Sandra Fluke and two other women have proposed certain "necessary measures" for universities to combat sexual assault. Their advocacy, if accepted, would further erode the rights of men accused of sexual assault on campus.
Among other things, they say this: "Schools should have rape shield statutes to protect assault survivors from character assassination, which sadly often occurs in hearings."
Let's put aside any discussion of the substance of this suggestion -- rape shield laws have been enacted across America (but the actual laws are not as simple, or as broad, as Fluke et al. suggest). Let's instead put their suggestion into larger context: Fluke et al. want colleges to adopt this one, significant rule of evidence -- a rule that favors the accuser -- but they have no concern whatsoever about whether colleges adopt evidentiary protections for the accused. I suspect they would oppose any such rules.
The fact is, college disciplinary proceedings typically are not governed by codified rules of evidence. They are the legal equivalent of a free-for-all where anything goes, and the quality of "justice" varies from one panel to the next. Such proceedings have none of the multitude of safeguards that courts employ to promote fairness for all parties.
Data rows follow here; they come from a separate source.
/-- SDESC installs the descriptor that it has read (R419). -/
theorem exec_sdesc_installs {kind : DescKind} {slot x size pa pte d : Nat} (h : LaneReady s (.sdesc f kind false) g q)
    (hslot : (opdDword g q 0 f.b 0).toNat = slot) (hx : (opA g f u).toNat = x)
    (hsize : (if kind = .obj then 64 else 32) = size) (hal : x % size = 0)
    (hsp : Spilled s g (fun va => decide (x ≤ va ∧ va < x + size)) sA gA) (hl : look sA gA.asid x needLoad = .ok pa pte)
    (hs1 : learnAll sA gA.asid (asking needLoad [(u, x)]) = s1)
    (hacq : acquireWaits s1 gA false (maskOf (u :: us)) (pteOk pte) = false) (hpoison : poisoned s1 pa size = false)
    (hread : readDesc s1 gA (maskOf [u]) (pteOk pte) pa size = (s2, some d))
    (hdrain : (if kind = .stash ∧ stashStatus s2 gA slot (BitVec.ofNat 256 d) ≠ 0 then (s2, true)
      else slotDrained s2 gA kind slot) = (s3, true)) :
    exec (.sdesc f kind false) s = .next (statusResult (fillSlot s3 gA kind slot d).1 q gA f (u :: us)
      (fillSlot s3 gA kind slot d).2) := by
  change execSdesc f kind false s = _
  rw [execSdesc, laneExec_ready h]
  simp only [hact, hfence, hslot, hx, hsize, hal, ne_eq, not_true_eq_false, Bool.false_eq_true, if_false]
  rw [spilled_go hsp, probeG_single hl]
  simp only [hs1, hacq, hpoison, hread, Bool.false_eq_true, if_false]
  simp only [← ne_eq, hdrain, Bool.not_true, Bool.false_eq_true, if_false]
  rfl

/-! ## SUBP -/

section
variable (h : LaneReady s (.subp f) g q)
include h

theorem exec_subp_noObject (hobj : findObj s g.asid (subObj (opA g f u)) = none) :
    exec (.subp f) s = .next (statusResult s q g f (u :: us) 1) := by
  change execSubp f s = _
  rw [execSubp, laneExec_ready h]
  simp only [hact, hfence, hobj, Bool.false_eq_true, if_false]

variable {o : Obj} (hobj : findObj s g.asid (subObj (opA g f u)) = some o)
include hobj

theorem exec_subp_badFormat (hfmt : admits o.hfmt (subFmt (opA g f u)) = false) :
    exec (.subp f) s = .next (statusResult s q g f (u :: us) 2) := by
  change execSubp f s = _
  rw [execSubp, laneExec_ready h]
  simp only [hact, hfence, hobj, hfmt, Bool.not_false, Bool.false_eq_true, if_false, if_true]

variable (hfmt : admits o.hfmt (subFmt (opA g f u)) = true)
  {s0 : State} {els : List Asked} (hels : asking needSub ((objPages o).map fun va => (u, va)) = els)
  (hs0 : oneXlate s g.asid (els.map (·.va)) = s0) (hm : misses s0 g.asid els = []) (hs1 : learnAll s0 g.asid els = s1)
include hfmt hels hs0 hm hs1

/-- With a subscription in the core's L1: another format or mode conflicts with it, and the same ones join it (R171). -/
theorem exec_subp_held {b : Sub} (hb : l1Sub s1 g.core g.asid o.num = some b) :
    exec (.subp f) s = .next (if b.fmt ≠ subFmt (opA g f u) ∨ b.update ≠ subMode (opA g f u)
      then statusResult s1 q g f (u :: us) 4 else statusResult (joinSub s1 g b) q g f (u :: us) 0) := by
  subst hs0
  change execSubp f s = _
  rw [execSubp, laneExec_ready h]
  simp only [hact, hfence, hobj, hfmt, hels, Bool.not_true, Bool.false_eq_true, if_false]
  rw [probeG_found hm]
  simp only [hs1, hb]
  rfl

/-- With no subscription yet: a core whose slots are taken has none for it; else the lines that it holds of the object go
home and are discarded, and the new subscription begins (R166, R172). -/
theorem exec_subp_new {held : List Nat} (hb : l1Sub s1 g.core g.asid o.num = none)
    (hheld : heldLines s1 g.core g.asid o.num ((founds s0 g.asid els).map fun y => (y.va / 4096, pageOf y.pa)) = held) :
    exec (.subp f) s = .next (if 64 ≤ slotsTaken s1 g.core then statusResult s1 q g f (u :: us) 3
      else if !(heldHome s1 g held).2 then (heldHome s1 g held).1
      else statusResult (addSub (discardHeld (heldHome s1 g held).1 g.core held) (newSub g o (opA g f u))) q g f
        (u :: us) 0) := by
  subst hs0
  change execSubp f s = _
  rw [execSubp, laneExec_ready h]
  simp only [hact, hfence, hobj, hfmt, hels, Bool.not_true, Bool.false_eq_true, if_false]
  rw [probeG_found hm]
  simp only [hs1, hb, hheld]
  rfl

end

/-! ## UPGP -/

section
variable (h : LaneReady s (.upgp f) g q)
include h

theorem exec_upgp_noSub (hb : crewSub s g (subObj (opA g f u)) = none) :
    exec (.upgp f) s = .next (statusResult s q g f (u :: us) 1) := by
  change execUpgp f s = _
  rw [execUpgp, laneExec_ready h]
  simp only [hact, hfence, hb, Bool.false_eq_true, if_false]

variable {b : Sub} {o : Obj} (hb : crewSub s g (subObj (opA g f u)) = some b)
  (hobj : findObj s g.asid (subObj (opA g f u)) = some o)
include hb hobj

theorem exec_upgp_same (hfmt : subFmt (opA g f u) = b.fmt) :
    exec (.upgp f) s = .next (statusResult s q g f (u :: us) 0) := by
  change execUpgp f s = _
  rw [execUpgp, laneExec_ready h]
  simp only [hact, hfence, hb, hobj, hfmt, Bool.false_eq_true, if_false, if_true]

variable (hne : subFmt (opA g f u) ≠ b.fmt)
include hne

theorem exec_upgp_badFormat
    (hbad : admits o.hfmt (subFmt (opA g f u)) = false ∨ fmtRank (subFmt (opA g f u)) < fmtRank b.fmt) :
    exec (.upgp f) s = .next (statusResult s q g f (u :: us) 2) := by
  have hrefused : (!admits o.hfmt (subFmt (opA g f u)) || decide (fmtRank (subFmt (opA g f u)) < fmtRank b.fmt)) = true := by
    simpa using hbad
  change execUpgp f s = _
  rw [execUpgp, laneExec_ready h]
  simp only [hact, hfence, hb, hobj, if_neg hne, hrefused, Bool.false_eq_true, if_false, if_true]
By way of example, there are no rules stating that only relevant evidence may be admitted, and that even relevant evidence may sometimes be excluded; there are no rules forbidding or limiting the admission of evidence of other wrongs to prove conduct in conformity with character; there are no rules limiting the admission of evidence of subsequent remedial measures or withdrawn guilty pleas; there are no rules regulating the admissibility of out-of-hearing statements by persons who are not present to testify; there no rules regulating the admission of expert or lay opinion evidence.
In judicial proceedings, those points are all addressed in carefully crafted rules of court designed to insure fairness. Do Fluke and comrades want to see them enacted in college proceedings? There is no indication they do.
Whether schools should adopt a rape shield law is topic worthy of consideration -- I think they should, but only if colleges also adopt the entire panoply of evidentiary rules that insure fairness for all parties. Justice, fairness, and due process are supposed to be even-handed, not lop-sided. That Sandra Fluke et al. evince no concern for the rights of the presumptively innocent is troubling beyond measure.
But wait, they aren't finished yet. They also say this: "Survivors should also be given options -- either an open hearing or a closed-door model -- and given adequate time to decide which path is best for their individual scenario."
This suggestion is so backward, it is difficult to know where to begin. It starts with the other-worldly premise that accusers are necessarily "survivors," and therefore, accusers should have a significant right that the accused does not have-- specifically, to actually dictate the form of the hearing.
The wrongness, the puerility of these suggestions is so obvious that they seem unworthy of serious debate. The fact that childish suggestions are entertained in the sexual assault milieu tells us how far we've strayed from rational discourse in this politicized field. Let's not mince words: these suggestions are as stupid as they are unfair, and that's saying a lot.